◆ **What is expected**: Using the data that follows, return exactly the lines from the one that contains "theorem pull16_kindAt (s" through the one that contains "per instruction. -/", ends included.

◆ **Data shown**:

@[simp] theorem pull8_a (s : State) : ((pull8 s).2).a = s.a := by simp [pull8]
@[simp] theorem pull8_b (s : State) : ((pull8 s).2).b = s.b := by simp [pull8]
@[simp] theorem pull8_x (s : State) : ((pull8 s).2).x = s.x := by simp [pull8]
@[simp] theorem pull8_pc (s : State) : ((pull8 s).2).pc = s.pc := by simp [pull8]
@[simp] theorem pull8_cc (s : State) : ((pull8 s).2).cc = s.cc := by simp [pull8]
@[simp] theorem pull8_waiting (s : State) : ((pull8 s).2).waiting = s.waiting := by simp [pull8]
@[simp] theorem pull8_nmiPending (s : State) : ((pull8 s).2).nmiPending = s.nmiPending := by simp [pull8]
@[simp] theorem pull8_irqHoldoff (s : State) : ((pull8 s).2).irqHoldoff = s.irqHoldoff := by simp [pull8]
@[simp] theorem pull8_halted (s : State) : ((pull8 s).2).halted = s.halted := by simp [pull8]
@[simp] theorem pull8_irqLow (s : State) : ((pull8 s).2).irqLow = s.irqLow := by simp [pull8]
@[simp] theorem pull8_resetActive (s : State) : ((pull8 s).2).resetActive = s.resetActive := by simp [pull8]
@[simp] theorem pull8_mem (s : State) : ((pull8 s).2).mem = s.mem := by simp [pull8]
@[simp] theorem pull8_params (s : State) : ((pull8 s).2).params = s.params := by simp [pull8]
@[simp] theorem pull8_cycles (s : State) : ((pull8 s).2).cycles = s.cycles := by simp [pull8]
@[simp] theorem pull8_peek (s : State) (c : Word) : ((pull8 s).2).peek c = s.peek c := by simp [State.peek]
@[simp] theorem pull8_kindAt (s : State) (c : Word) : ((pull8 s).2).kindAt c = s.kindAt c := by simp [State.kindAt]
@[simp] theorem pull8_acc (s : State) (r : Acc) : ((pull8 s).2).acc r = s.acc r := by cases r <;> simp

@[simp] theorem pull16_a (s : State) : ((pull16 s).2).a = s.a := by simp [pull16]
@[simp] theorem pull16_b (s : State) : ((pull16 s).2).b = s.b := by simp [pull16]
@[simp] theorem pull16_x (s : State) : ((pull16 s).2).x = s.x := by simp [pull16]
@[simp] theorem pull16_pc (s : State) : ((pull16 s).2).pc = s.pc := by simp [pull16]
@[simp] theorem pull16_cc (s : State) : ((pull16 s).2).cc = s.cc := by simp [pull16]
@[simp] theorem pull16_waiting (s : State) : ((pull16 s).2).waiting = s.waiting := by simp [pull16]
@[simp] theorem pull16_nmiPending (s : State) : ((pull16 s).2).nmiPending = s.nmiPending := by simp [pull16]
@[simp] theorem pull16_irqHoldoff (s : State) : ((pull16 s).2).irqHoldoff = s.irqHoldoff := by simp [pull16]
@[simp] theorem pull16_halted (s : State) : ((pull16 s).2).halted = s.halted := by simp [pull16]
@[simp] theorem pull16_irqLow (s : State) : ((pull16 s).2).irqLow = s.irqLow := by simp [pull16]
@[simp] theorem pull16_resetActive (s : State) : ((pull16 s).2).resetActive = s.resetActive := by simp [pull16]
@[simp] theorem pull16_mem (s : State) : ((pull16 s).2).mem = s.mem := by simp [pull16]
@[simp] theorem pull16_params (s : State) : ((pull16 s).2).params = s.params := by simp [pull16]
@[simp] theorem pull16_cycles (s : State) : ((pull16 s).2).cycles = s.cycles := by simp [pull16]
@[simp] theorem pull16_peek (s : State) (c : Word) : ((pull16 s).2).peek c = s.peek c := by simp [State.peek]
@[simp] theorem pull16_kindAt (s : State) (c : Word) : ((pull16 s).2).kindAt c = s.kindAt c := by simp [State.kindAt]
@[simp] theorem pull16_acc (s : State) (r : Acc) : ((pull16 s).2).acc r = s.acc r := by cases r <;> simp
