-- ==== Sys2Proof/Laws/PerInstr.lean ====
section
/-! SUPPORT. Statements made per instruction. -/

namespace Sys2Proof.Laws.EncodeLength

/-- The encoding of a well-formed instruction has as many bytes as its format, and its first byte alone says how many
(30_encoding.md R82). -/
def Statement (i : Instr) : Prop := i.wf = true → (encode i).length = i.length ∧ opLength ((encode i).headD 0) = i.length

◆ **Expected answer**:
@[simp] theorem pull16_kindAt (s : State) (c : Word) : ((pull16 s).2).kindAt c = s.kindAt c := by simp [State.kindAt]
@[simp] theorem pull16_acc (s : State) (r : Acc) : ((pull16 s).2).acc r = s.acc r := by cases r <;> simp
-- ==== Sys2Proof/Laws/PerInstr.lean ====
section
/-! SUPPORT. Statements made per instruction. -/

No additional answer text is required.